Content - ece15cef7623ea3a6655ea3a3a89e843a2b163df - c63341d/man/aregImpute.Rd

visit type:
Tip revision: 0ef01db637797042404838201e453244bc0ea7bf authored by Frank E Harrell Jr on 24 November 2004, 12:53:13 UTC
version 3.0-1
Tip revision: 0ef01db
aregImpute.Rd
\name{aregImpute}
\alias{aregImpute}
\alias{print.aregImpute}
\alias{plot.aregImpute}
\title{
Multiple Imputation using Additive Regression, Bootstrapping, and
Predictive Mean Matching
}
\description{
The \code{transcan} function creates flexible additive imputation models
but provides only an approximation to true multiple imputation as the
imputation models are fixed before all multiple imputations are
drawn.  This ignores variability caused by having to fit the
imputation models.  \code{aregImpute} takes all aspects of uncertainty in
the imputations into account by using the bootstrap to approximate the
process of drawing predicted values from a full Bayesian predictive
distribution.  Different bootstrap resamples are used for each of the
multiple imputations, i.e., for the \code{i}th imputation of a sometimes
missing variable, \code{i=1,2,\dots n.impute}, a flexible additive
model is fitted on a sample with replacement
from the original data and this model is used to predict all of the
original missing and non-missing values for the target variable.

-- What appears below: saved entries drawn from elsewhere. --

/-! ### The ends of a security operation at its mailbox (R531, R542) -/

/-- A security operation ends at once: its mailbox answers, and it is audited. -/
def OpEnds (s t : State) (o : MbOwner) (op st v : Nat) : Prop :=
  MbAnswered t o st [] ∧ t.sec = (s.auditOp o op st v).sec ∧ OnlyParts [.regs, .cmd, .sec] s t

/-- A fuse operation starts, and its mailbox waits. -/
def FuseStarts (s t : State) (o : MbOwner) (f : FuseOp) : Prop :=
  MbWaits t o ∧ t.sec = { s.sec with fuse := some (f, o) } ∧ OnlyParts [.regs, .cmd, .sec] s t

/-- No fuse operation can start (R531). -/
def Shut (s : State) : Prop := s.thm.nvmOk = false ∨ s.sec.fuse ≠ none ∨ s.sec.retirePending ≠ none

theorem State.fuseShut_iff : s.fuseShut = true ↔ Shut s := by
  simp [State.fuseShut, Shut, Option.isSome_iff_ne_none, or_assoc]

theorem State.fuseShut_false (h : ¬ Shut s) : s.fuseShut = false :=
  Bool.eq_false_iff.2 fun hs => h (State.fuseShut_iff.1 hs)

/-- A security operation that ends where it is executed ends at its mailbox. -/
theorem State.mailbox_ends (h : MbReady s o) (hrun : ∀ r c, State.mbSecurity { s with regs := r, cmd := c } o op w =
      State.opEnds { s with regs := r, cmd := c } o op st v) (hlo : 0x10 ≤ op := by omega) (hhi : op < 0x20 := by omega)
    (hw : w.length ≤ 64 := by simp) (hst : st < 16 := by decide) : OpEnds s (s.mailbox o.port op w) o op st v := by
  obtain ⟨u, htaken, hsettled⟩ := State.mailbox_security h hlo hhi hw
  have hends : u.mbSecurity o op w = u.opEnds o op st v := by
    rw [State.eq_of_regs_cmd htaken.parts]
    exact hrun _ _
  rw [hends] at hsettled
  obtain ⟨hanswer, hparts⟩ := hsettled hst (Nat.zero_le _)
  refine ⟨hanswer, ?_, ?_⟩
  · calc (s.mailbox o.port op w).sec
        = (u.auditOp o op st v).sec := hparts .sec (by decide)
      _ = (s.auditOp o op st v).sec :=
          State.audit_sec_congr (htaken.parts .sec (by decide)) (htaken.parts .tim (by decide))
  · exact (State.auditOp_parts (by simp) (htaken.parts.mono (by simp))).trans (hparts.mono (by simp))

/-- A fuse operation that starts where it is executed waits at its mailbox. -/
theorem State.mailbox_starts (h : MbReady s o) (hrun : ∀ r c, State.mbSecurity { s with regs := r, cmd := c } o op w =
      State.startFuse { s with regs := r, cmd := c } o f) (hlo : 0x10 ≤ op := by omega) (hhi : op < 0x20 := by omega)
    (hw : w.length ≤ 64 := by simp) : FuseStarts s (s.mailbox o.port op w) o f := by
  obtain ⟨u, htaken, hsettled⟩ := State.mailbox_security h hlo hhi hw
  have hstarts : u.mbSecurity o op w = u.startFuse o f := by
    rw [State.eq_of_regs_cmd htaken.parts]
    exact hrun _ _
  rw [hstarts] at hsettled
  have hsec : u.sec = s.sec := htaken.parts .sec (by decide)
  have hstarted : s.mailbox o.port op w = { u with sec := { u.sec with fuse := some (f, o) } } := hsettled
  rw [hstarted]
  exact ⟨htaken.waits.keeps rfl rfl, by rw [hsec], .set_sec (by simp) (htaken.parts.mono (by simp))⟩

/-! ### What each security operation does (R522 to R529, R542) -/

/-- In RETIRED every security operation but AUDIT_READ is refused. -/
theorem State.mbSecurity_retired (h : s.sec.lifecycle = .retired) (hop : op < 0x16) :
    s.mbSecurity o op w = s.opEnds o op stRefused 0 := by
  unfold State.mbSecurity
  rw [if_neg (by omega), if_neg (by omega), if_pos h]

theorem State.mbSecurity_provision (h : s.sec.lifecycle ≠ .retired) : s.mbSecurity o 0x10 w = s.mbProvision o w :=
  if_neg h

theorem State.mbSecurity_revoke (h : s.sec.lifecycle ≠ .retired) : s.mbSecurity o 0x11 w = s.mbRevoke o w := if_neg h

theorem State.mbSecurity_svn (h : s.sec.lifecycle ≠ .retired) : s.mbSecurity o 0x12 w = s.mbSvn o w := if_neg h

theorem State.mbSecurity_imageKey (h : s.sec.lifecycle ≠ .retired) : s.mbSecurity o 0x13 w = s.mbImageKey o w :=
  if_neg h

theorem State.mbSecurity_zeroize (h : s.sec.lifecycle ≠ .retired) : s.mbSecurity o 0x14 w = s.mbZeroize o := if_neg h

theorem State.mbSecurity_retire (h : s.sec.lifecycle ≠ .retired) : s.mbSecurity o 0x15 w = s.mbRetire o w := if_neg h

theorem slotArg_some (h : x.toNat = i.val) : slotArg x = some i := by
  rw [slotArg, dif_pos (by omega), Option.some_inj]
  exact Fin.ext h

Two methods are used to fit the imputation models, \code{ace} and
\code{avas}.  Unless the identity transformation is specified, these
methods simultaneously find transformations of the target variable and
of all of the predictors, to get a good fit assuming additivity.
\code{ace} maximizes R-squared, and \code{avas} attempts to maximize
R-squared while stabilizing the variance of residuals.  When a
categorical variable is being predicted, only \code{ace} is used.  Like
\code{transcan}s use of canonical regression, this is Fisher's optimum
scoring method for categorical variables.  For continuous variables,
monotonic transformations of the target variable are assumed when
\code{avas} is used.  For \code{ace}, the default allows nonmonotonic
transformations of target variables.  When variables are used as
predictors, the nonparametric transformations derived by \code{ace} or
\code{avas} can be restricted by the user to be monotonic.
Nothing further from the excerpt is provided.